### WHAT YOU ARE ASKED TO DO
Scan the entries below and extract each line with the word "bootSlot" in it.

◆ ◆ ◆ ◆ ◆ ◆ ◆

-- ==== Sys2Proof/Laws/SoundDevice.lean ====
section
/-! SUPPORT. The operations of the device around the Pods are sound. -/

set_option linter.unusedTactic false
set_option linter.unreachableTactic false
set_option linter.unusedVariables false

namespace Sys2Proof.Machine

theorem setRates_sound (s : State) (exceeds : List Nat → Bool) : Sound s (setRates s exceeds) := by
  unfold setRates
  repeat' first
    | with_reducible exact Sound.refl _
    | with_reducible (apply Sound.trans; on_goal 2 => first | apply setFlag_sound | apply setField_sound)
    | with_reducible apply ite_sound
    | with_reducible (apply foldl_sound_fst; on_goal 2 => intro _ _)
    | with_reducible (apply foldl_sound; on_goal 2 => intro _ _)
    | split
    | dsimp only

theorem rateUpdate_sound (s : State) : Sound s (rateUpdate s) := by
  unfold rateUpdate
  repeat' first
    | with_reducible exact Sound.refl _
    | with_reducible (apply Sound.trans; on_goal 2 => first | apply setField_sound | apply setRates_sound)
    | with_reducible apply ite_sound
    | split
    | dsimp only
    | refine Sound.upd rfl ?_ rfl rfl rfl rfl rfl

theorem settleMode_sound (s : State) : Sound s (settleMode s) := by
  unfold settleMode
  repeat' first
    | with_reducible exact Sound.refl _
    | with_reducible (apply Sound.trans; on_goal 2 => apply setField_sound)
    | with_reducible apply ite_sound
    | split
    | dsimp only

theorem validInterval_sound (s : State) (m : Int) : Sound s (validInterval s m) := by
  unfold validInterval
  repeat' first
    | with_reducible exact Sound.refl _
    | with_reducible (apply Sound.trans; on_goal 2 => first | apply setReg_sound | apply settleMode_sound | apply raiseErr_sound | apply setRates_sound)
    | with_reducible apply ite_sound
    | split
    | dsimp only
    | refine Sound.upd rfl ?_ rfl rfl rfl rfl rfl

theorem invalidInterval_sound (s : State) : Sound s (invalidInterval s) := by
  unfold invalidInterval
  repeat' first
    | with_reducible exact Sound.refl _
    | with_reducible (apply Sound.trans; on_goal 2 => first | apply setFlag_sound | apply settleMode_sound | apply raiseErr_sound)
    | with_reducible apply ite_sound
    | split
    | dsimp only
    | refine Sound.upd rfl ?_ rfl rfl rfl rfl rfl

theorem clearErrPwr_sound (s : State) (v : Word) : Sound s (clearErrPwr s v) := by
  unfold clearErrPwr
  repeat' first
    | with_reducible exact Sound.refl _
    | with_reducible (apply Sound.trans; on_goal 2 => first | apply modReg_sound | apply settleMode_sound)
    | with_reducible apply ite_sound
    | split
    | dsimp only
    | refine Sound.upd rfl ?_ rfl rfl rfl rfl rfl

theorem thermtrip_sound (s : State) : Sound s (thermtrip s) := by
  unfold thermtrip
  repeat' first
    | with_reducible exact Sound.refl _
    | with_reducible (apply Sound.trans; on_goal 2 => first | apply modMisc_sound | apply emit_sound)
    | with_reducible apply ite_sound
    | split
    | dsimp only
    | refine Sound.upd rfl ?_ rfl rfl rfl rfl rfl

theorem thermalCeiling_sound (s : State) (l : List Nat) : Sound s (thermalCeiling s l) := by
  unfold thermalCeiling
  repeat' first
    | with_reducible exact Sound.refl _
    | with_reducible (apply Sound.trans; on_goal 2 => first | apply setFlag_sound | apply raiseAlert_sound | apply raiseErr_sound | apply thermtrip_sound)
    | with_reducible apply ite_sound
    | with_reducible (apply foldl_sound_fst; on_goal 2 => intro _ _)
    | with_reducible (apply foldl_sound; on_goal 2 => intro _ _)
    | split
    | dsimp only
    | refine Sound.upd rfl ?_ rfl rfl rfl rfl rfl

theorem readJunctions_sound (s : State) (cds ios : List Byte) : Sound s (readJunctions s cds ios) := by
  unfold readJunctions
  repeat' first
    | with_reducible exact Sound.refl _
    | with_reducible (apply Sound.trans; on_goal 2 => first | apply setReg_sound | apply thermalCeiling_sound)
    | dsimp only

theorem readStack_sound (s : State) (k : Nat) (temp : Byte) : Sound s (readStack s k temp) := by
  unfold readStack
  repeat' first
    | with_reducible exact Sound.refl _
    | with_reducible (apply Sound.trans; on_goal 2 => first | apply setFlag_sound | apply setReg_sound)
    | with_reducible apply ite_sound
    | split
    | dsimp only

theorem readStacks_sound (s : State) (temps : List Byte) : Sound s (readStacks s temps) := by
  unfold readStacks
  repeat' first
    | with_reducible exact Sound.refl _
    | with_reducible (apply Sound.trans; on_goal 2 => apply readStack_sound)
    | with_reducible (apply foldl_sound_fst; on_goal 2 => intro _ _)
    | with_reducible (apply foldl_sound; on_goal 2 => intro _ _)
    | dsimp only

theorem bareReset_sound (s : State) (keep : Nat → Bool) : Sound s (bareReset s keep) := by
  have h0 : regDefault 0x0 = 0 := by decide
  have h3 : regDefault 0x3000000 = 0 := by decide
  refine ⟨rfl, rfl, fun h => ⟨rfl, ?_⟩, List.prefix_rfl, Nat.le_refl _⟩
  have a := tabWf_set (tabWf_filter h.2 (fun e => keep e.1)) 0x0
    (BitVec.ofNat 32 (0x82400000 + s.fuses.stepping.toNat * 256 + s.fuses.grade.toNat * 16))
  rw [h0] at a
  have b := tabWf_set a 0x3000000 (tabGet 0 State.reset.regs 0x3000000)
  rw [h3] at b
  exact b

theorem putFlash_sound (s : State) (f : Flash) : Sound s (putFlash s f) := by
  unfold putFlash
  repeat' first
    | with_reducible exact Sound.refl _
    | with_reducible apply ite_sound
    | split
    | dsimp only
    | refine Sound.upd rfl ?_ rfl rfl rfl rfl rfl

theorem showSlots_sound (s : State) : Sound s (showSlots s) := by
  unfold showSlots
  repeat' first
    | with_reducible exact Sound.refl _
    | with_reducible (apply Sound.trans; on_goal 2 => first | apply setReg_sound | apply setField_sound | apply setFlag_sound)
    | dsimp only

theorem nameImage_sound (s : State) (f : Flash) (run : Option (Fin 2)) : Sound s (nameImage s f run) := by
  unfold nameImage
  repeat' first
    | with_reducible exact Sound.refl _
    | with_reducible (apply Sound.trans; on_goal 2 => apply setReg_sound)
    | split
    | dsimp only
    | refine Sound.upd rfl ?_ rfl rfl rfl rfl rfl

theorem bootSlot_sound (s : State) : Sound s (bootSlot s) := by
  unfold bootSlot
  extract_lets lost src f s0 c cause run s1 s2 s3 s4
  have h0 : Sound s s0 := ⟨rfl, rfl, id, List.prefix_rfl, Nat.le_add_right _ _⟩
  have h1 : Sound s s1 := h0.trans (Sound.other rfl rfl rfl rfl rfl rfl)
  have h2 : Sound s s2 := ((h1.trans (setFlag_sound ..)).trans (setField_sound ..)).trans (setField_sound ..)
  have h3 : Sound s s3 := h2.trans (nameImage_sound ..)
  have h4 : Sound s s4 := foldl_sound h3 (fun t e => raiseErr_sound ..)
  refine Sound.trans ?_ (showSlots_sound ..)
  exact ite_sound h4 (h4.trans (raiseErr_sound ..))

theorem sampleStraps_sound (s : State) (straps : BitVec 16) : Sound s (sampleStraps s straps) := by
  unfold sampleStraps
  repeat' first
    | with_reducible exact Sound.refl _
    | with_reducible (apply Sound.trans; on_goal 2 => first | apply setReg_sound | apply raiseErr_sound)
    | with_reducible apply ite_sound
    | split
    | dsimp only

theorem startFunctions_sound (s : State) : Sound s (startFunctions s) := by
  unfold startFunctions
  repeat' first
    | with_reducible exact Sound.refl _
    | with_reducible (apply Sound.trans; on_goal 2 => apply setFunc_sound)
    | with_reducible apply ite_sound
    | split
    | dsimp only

◆ ◆ ◆ ◆ ◆ ◆ ◆

### COMPLETED TASK
theorem bootSlot_sound (s : State) : Sound s (bootSlot s) := by
  unfold bootSlot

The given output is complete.